Recently, comparative developmental biology revealed that the morphological features of various multicellular animals are built on a common set of genes, and morphological variation is attributable to the altered expression patterns of preexisting genes (Carroll et al. 2001). However, these studies are primarily concerned with transcription factors and signaling molecules, with less attention to structural proteins. We propose that, in addition to the regulatory change of preexisting genes, dramatic molecular evolutionary events such as the evolution of novel genes via domain shuffling have contributed to phenotypic evolution.

Methods

We used the Pfam database (Finn et al. 2006; Pfam_ls, release 20.0; http://pfam.sanger.ac.uk), which contains 8296 conserved domains. Protein entries matching conserved domains in Pfam were identified using HMMER searches (Eddy 1998) of a set of 20 species with complete genomic sequences. Details of the data sources are presented in Supplemental Table 1. In total, 4649 of 7677 Pfam domains were found in these proteomes (E-value cutoff of 10−3). Some scripts for parsing the data and for making pairwise domain matrixes were written using Ruby (http://www.ruby-lang.org) and BioRuby (http://bioruby.org/).
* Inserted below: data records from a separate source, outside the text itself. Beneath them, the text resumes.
-- ==== Sys2Proof/Tests/Slice0.lean ====
section
/-! SUPPORT. The model's own tests: ill-formed terms, words written out from the encodings of spec/30_encoding.md R41,
single steps with the results of spec/95_test_vectors.md, and for every statement with premises a state and operands
that meet them. -/

namespace Sys2Proof.Tests

open Sys2Proof.Machine

/-! ## The check on commands -/

theorem test_illformed_row : (Instr.trd .table10 10 0).wellFormed = false := by decide

theorem test_illformed_column : (Instr.trd .table10 0 10).wellFormed = false := by decide

theorem test_wellformed_corners :
    (Instr.trd .table10 9 9).wellFormed = true ∧ (Instr.trd .table16 15 15).wellFormed = true := by decide

/-! ## Words written out bit by bit (R41, R42; spec/95_test_vectors.md 2.1) -/

theorem test_decode_sel : decode 0b0001000000000010#16 = .ok (.sel .lowerHex) := by decide

theorem test_decode_put : decode 0b0010000001000001#16 = .ok (.put 0x41) := by decide

theorem test_decode_fin : decode 0b0011000000000000#16 = .ok .fin := by decide

theorem test_decode_chk : decode 0b0100000000000000#16 = .ok .chk := by decide

theorem test_decode_val : decode 0b0101000000000000#16 = .ok .val := by decide

theorem test_decode_app : decode 0b0110000000000000#16 = .ok .app := by decide

theorem test_decode_sts : decode 0b0111000000000000#16 = .ok .sts := by decide

theorem test_decode_usz : decode 0b1000000000010000#16 = .ok (.usz 16) := by decide

theorem test_decode_ump : decode 0b1001101001100001#16 = .ok (.ump 10 0x61) := by decide

theorem test_decode_lkp : decode 0b1010000000001010#16 = .ok (.lkp 10) := by decide

theorem test_decode_trd : decode 0b1011000100101010#16 = .ok (.trd .table16 2 10) := by decide

theorem test_decode_reserved :
    [0x0000#16, 0x0FFF#16, 0xC000#16, 0xD123#16, 0xE000#16, 0xFFFF#16].map decode =
      List.replicate 6 (.error .reservedOpcode) := by decide

theorem test_decode_mbz :
    [0x1004#16, 0x1100#16, 0x2100#16, 0x3001#16, 0x4800#16, 0x5001#16, 0x6400#16, 0x7FFF#16, 0x8100#16, 0xA10A#16,
      0xB200#16, 0xB800#16].map decode = List.replicate 12 (.error .mustBeZero) := by decide

theorem test_decode_outside_table :
    [0xB09A#16, 0xB0A0#16, 0xB0FF#16, 0xB00A#16].map decode = List.replicate 4 (.error .outsideTable) := by decide

/-- The host's numbering: a table word of the row's pattern with zero operands. -/
theorem test_table_word : decodeTableWord 16 0xB000 = some (.trd .table10 0 0) ∧ decodeTableWord 16 0 = none := by
  decide

/-! ## The assembler (R49, R50) -/

/-- `UMP 9, 'J'` = 0x994A (R90), with a comment. -/
theorem test_assemble_comment :
    (assembleLine ['U', 'M', 'P', ' ', '9', ',', ' ', singleQuote, 'J', singleQuote, ' ', ';', ' ', 'x']).map
      (List.map encode) = some [0x994A#16] := by decide

/-- `CHECK DIGIT, "572"` (spec/95_test_vectors.md 1.2). -/
theorem test_assemble_pseudo :
    (assembleLine ['C', 'H', 'E', 'C', 'K', ' ', 'D', 'I', 'G', 'I', 'T', ',', ' ', doubleQuote, '5', '7', '2',
      doubleQuote]).map (List.map encode) = some [0x1000#16, 0x2035#16, 0x2037#16, 0x2032#16, 0x4000#16] := by decide

theorem test_assemble_out_of_range : assembleLine ['P', 'U', 'T', ' ', '2', '5', '6'] = none := by decide

/-! ## Single steps (spec/95_test_vectors.md 2.2 to 2.5) -/

/-- After `SEL DIGIT`; `PUT '5'`. -/
def active : Engine := { Engine.reset with phase := .active, acc := 9 }

/-- After `SEL DIGIT`; `PUT '5'`; `PUT 'a'`. -/
def faultedSymbol : Engine := { Engine.reset with phase := .faultSymbol, errinfo := 0x61 }

/-- After `USZ 7`; `SEL USER`. -/
def faultedSize : Engine := { Engine.reset with phase := .faultSize, alpha := .user, errinfo := 0x07, usize := 7 }

/-- After `SEL UPPERHEX`; `PUT '1'`. -/
def activeHex : Engine := { Engine.reset with phase := .active, alpha := .upperHex, tsel := .table16, acc := 2 }

/-- A user alphabet of size 10 whose entries 0 and 9 are both `'A'`, in state 9. -/
def activeUser : Engine where
  phase := .active
  alpha := .user
  tsel := .table10
  acc := 9
  errinfo := 0
  usize := 10
  um := [(0, 0x41), (1, 0x42), (2, 0x43), (3, 0x44), (4, 0x45), (5, 0x46), (6, 0x47), (7, 0x48), (8, 0x49), (9, 0x41)]

/-- The engine `e` with the word `w` presented. -/
def given (e : Engine) (w : Word) : State where
  engine := e
  inbox := [PortIn.command w]
  rsp := none
  trace := []

/-- One step: the response, and the phase, the accumulator and the error information after it. -/
def oneStep (e : Engine) (w : Word) : Option (Option Word × Phase × Nibble × Byte) :=
  match step (given e w) with
  | .next t => some (t.rsp, t.engine.phase, t.engine.acc, t.engine.errinfo)
  | .fault _ => none
  | .refused _ => none

theorem test_sel_digit : oneStep faultedSymbol 0x1000 = some (some 0x000A#16, .active, 0, 0x00) := by decide

theorem test_sel_user_unsupported : oneStep faultedSize 0x1003 = some (some 0x2307#16, .faultSize, 0, 0x07) := by decide

/-- `T[9][7]` = 7 and `T[5][1]` = 6; the second tells rows from columns, since `T[1][5]` = 5. -/
theorem test_put_steps : oneStep active 0x2037 = some (some 0x0000#16, .active, 7, 0x00) ∧
    oneStep { active with acc := 5 } 0x2031 = some (some 0x0000#16, .active, 6, 0x00) := by decide

theorem test_put_invalid : oneStep active 0x2061 = some (some 0x1061#16, .faultSymbol, 0, 0x61) ∧
    oneStep activeHex 0x2047 = some (some 0x1147#16, .faultSymbol, 0, 0x47) := by decide

theorem test_fin : oneStep active 0x3000 = some (some 0x0009#16, .active, 9, 0x00) := by decide

theorem test_fin_sticky : oneStep faultedSize 0x3000 = some (some 0x2307#16, .faultSize, 0, 0x07) := by decide

theorem test_chk : oneStep active 0x4000 = some (some 0x0039#16, .active, 9, 0x00) ∧
    oneStep { activeHex with acc := 13 } 0x4000 = some (some 0x0044#16, .active, 13, 0x00) := by decide

theorem test_chk_no_fold : oneStep Engine.reset 0x4000 = some (some 0x3000#16, .idle, 0, 0x00) := by decide

theorem test_val : oneStep active 0x5000 = some (some 0x0000#16, .active, 9, 0x00) ∧
    oneStep { active with acc := 0 } 0x5000 = some (some 0x0001#16, .active, 0, 0x00) := by decide

theorem test_app : oneStep active 0x6000 = some (some 0x0039#16, .active, 0, 0x00) := by decide

/-- `APP` on an ill-formed user alphabet still reaches 0; `PUT` of the returned byte finds index 0 and reaches 2. -/
theorem test_app_ill_formed : oneStep activeUser 0x6000 = some (some 0x0041#16, .active, 0, 0x00) ∧
    oneStep activeUser 0x2041 = some (some 0x0000#16, .active, 2, 0x00) := by decide

theorem test_sts : oneStep faultedSymbol 0x7000 = some (some 0x0861#16, .faultSymbol, 0, 0x61) ∧
    oneStep faultedSize 0x7000 = some (some 0x0F07#16, .faultSize, 0, 0x07) := by decide

theorem test_usz : oneStep active 0x8010 = some (some 0x0000#16, .idle, 0, 0x00) := by decide

theorem test_usz_size : ∃ t, step (given active 0x8010) = .next t ∧ t.engine.usize = 16 ∧ t.engine.alpha = .digit :=
  ⟨_, rfl, rfl, rfl⟩

theorem test_ump : oneStep faultedSize 0x9371 = some (some 0x0000#16, .idle, 0, 0x00) := by decide

/-- `UMP 15, 0xFF` then reading the map; storing the unlisted byte removes the entry. -/
theorem test_ump_map : umWrite [] 15 0xFF = [(15, 0xFF#8)] ∧ umRead (umWrite activeUser.um 15 0xFF) 15 = 0xFF#8 ∧
    umWrite [(15, 0xFF#8)] 15 0x00 = [] := by decide

theorem test_lkp : oneStep active 0xA00A = some (some 0x000A#16, .active, 9, 0x00) ∧
    oneStep active 0xA010 = some (some 0x0110#16, .active, 9, 0x00) := by decide

theorem test_lkp_unsupported : oneStep active 0xA011 = some (some 0x2011#16, .active, 9, 0x00) := by decide

theorem test_trd : oneStep active 0xB072 = some (some 0x0004#16, .active, 9, 0x00) ∧
    oneStep Engine.reset 0xB12A = some (some 0x0003#16, .idle, 0, 0x00) := by decide

theorem test_trd_outside : oneStep faultedSymbol 0xB0A0 = some (some 0x4000#16, .faultSymbol, 0, 0x61) := by decide

/-- An illegal word is checked first, in an open fold too: 0x2161 is `PUT 'a'` with a bit set that must be zero. -/
theorem test_illegal_first : oneStep active 0x2161 = some (some 0x4000#16, .active, 9, 0x00) := by decide

/-- The word that the host places is the very next command. -/
theorem test_with_fetch_word :
    ∃ t, step (State.reset.withFetchWord 16 0xA010) = .next t ∧ t.rsp = some 0x0110#16 := ⟨_, rfl, rfl⟩

/-! ## Premises that can be met -/

theorem inv_active : Engine.Inv active :=
  ⟨fun h => absurd rfl h, fun _ => rfl, fun _ => ⟨.inl ⟨rfl, rfl⟩, by decide⟩, nofun, nofun⟩

theorem inv_activeHex : Engine.Inv activeHex :=
  ⟨fun h => absurd rfl h, fun _ => rfl, fun _ => ⟨.inr ⟨rfl, rfl⟩, by decide⟩, nofun, nofun⟩

theorem inv_activeUser : Engine.Inv activeUser :=
  ⟨fun h => absurd rfl h, fun _ => rfl, fun _ => ⟨.inl ⟨rfl, rfl⟩, by decide⟩, nofun, nofun⟩

theorem inv_faultedSymbol : Engine.Inv faultedSymbol :=
  ⟨fun _ => ⟨rfl, rfl⟩, fun h => absurd h (by decide), nofun, nofun, fun _ => by decide⟩

theorem inv_faultedSize : Engine.Inv faultedSize :=
  ⟨fun _ => ⟨rfl, rfl⟩, fun h => absurd h (by decide), nofun, fun _ => ⟨rfl, rfl, by decide⟩, nofun⟩

theorem roundTrip_upperHex (e : Engine) : RoundTrip (alphabetFns e .upperHex) :=
  ⟨by show ∀ i : Nibble, i.toNat < 16 → (digitIndex (hexByte 0x41 i)).or (letterIndex 0x41 (hexByte 0x41 i)) = some i
      decide,
   fun b i h => ⟨i.isLt, by
      have key : ∀ b : Byte, ∀ i ∈ (digitIndex b).or (letterIndex 0x41 b), hexByte 0x41 i = b := by decide
      exact key b i h⟩⟩

/-- A table of size 16 other than the hardware's: doubling twice. -/
def otherTable : Table := fun r c => dbl (dbl (r ^^^ c))

theorem otherTable_latin : IsLatin 16 otherTable := by
  refine ⟨fun r c _ _ => (otherTable r c).isLt, ?_, ?_⟩
  · show ∀ r v : Nibble, r.toNat < 16 → v.toNat < 16 → ∃ c : Nibble, c.toNat < 16 ∧ otherTable r c = v ∧
      ∀ d : Nibble, d.toNat < 16 → otherTable r d = v → d = c
    decide
  · show ∀ c v : Nibble, c.toNat < 16 → v.toNat < 16 → ∃ r : Nibble, r.toNat < 16 ∧ otherTable r c = v ∧
      ∀ d : Nibble, d.toNat < 16 → otherTable d c = v → d = r
    decide

theorem otherTable_zeroDiagonal : ZeroDiagonal 16 otherTable := by unfold ZeroDiagonal; decide

set_option maxRecDepth 10000 in
theorem otherTable_antiSymmetric : WeaklyTotallyAntiSymmetric 16 otherTable := by
  unfold WeaklyTotallyAntiSymmetric; decide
Our analyses did not consider the number of domains in each protein; regardless of whether domain A was present with a single copy of domain B or multiple copies of domain B, the pair of domain A and domain B was simply scored as present. We did, however, consider the order of the domains. A domain pair of A and B with A closer to the N terminus was treated as distinct from a pair with B closer to the N terminus. We examined domain pairs specific to vertebrates or chordates using HMMER searches and E-value cutoffs from 10−3 to 10−20, and decided to use E-value cutoffs of as high as 10−3 because some vertebrate-specific pairs were eliminated when the cutoff values were lower, as the amino acid sequences of some of the domains were less conserved in some species. For these cases, we still regarded the domain pairs as significant. In contrast, some domain pairs were eliminated when the cutoff values were higher, because some pairs became positive in an outgroup taxa. We did not regard these pairs as specific to vertebrates or chordates. Therefore, the specific domain pairs were identified using a cutoff value of 10−3, and sequence conservation was assessed by checking whether the pairs were still specific at lower cutoff values.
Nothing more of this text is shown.